Arava Shahaf (or Schahaf, ערבה שחף; born 28 April 1990) is an Israeli football forward, currently playing in the Israeli First League for F.C. Ramat HaSharon (on loan). Shahaf has been a member of the Israeli national team since 2013, when she made her debut against Malta.

==Club career==
Born in Be'er Sheva, Shahaf joined Maccabi Be'er Sheva at the age of 15, making her debut on 12 December 2006 against ASA Tel Aviv University. She played with the club until the beginning of the 2013–14 season, when she was loaned to F.C. Ramat HaSharon, to which she was loaned ever since. On 17 November 2015, in a match against her old club, Shahaf scored her 100th league goal.
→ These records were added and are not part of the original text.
/-- What a write of a physical line does first: partial sums are merged, dirty bytes recalled, and the stash lines that
map it, but for one, become not present (R161, R233). -/
def State.tryRecallWrite (s : State) (space pa : Nat) (but : Option Nat) : Option State :=
  ((if space = 0 then s.tryMerge pa else some s).bind fun s =>
    tryAll (fun l s => (s.tryWriteBack l).map fun s => s.dropLine l.no)
      ((s.stashAt space pa).filter fun l => some l.no ≠ but) s).bind fun s =>
        if s.backOnWay space pa then none else some s

/-- The 128-byte lines that n bytes from an address touch, by an address in each. -/
def linesFrom (pa n : Nat) : List Nat := (span (pa / 128) ((pa % 128 + n + 127) / 128)).map (128 * ·)

/-- A write of device memory by any party, if nothing delays it: partial sums merged, stash lines recalled, then the write
itself (R161, R226, R233). -/
def State.tryStore (s : State) (who : Party) (no die asid bid pa : Nat) (l : Leaf) (bs : List Byte) (use : PeerUse) :
    Option State :=
  (tryAll (fun x s => s.tryRecallWrite (s.spaceOf l) x none) (linesFrom pa bs.length) s).bind fun s =>
    s.tryLeafWrite who no die asid bid pa l bs use

/-- The state with nothing that could delay a write, in which a coherent reader sees what a recall would bring (R161). -/
def State.undelayed (s : State) : State :=
  { s with captures := [], pfences := [], wbqs := List.replicate 4 [], peers := [], selfRefresh := []
           regs := { s.regs with pstat := 0, hbmcfgNext := none } }

/-- n bytes of the package's memory as a coherent read returns them: partial sums merged, dirty stash lines recalled (R161,
R233). -/
def State.coherent (s : State) (space pa n : Nat) : List Byte :=
  let s := (tryAll (fun x s => s.tryRecallRead space x) (linesFrom pa n) s.undelayed).getD s
  bytesAt (if space = 1 then s.hostMemory else s.memory) pa n

end Sys2Proof.Machine
end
Shahaf was also loaned for a brief period to ASA Tel Aviv University and played with the club in the 2014–15 Champions League qualifying round, getting sent off against Atlético Ouriense.

==International career==
Shahf made her international debut with the Israel women's national football team at the age of 23, in a match against Malta, and as of December 2015, played 10 matches for the national team. Shahaf also played a single match for the U-19 national team in 2007, in a 1–5 loss to Italy.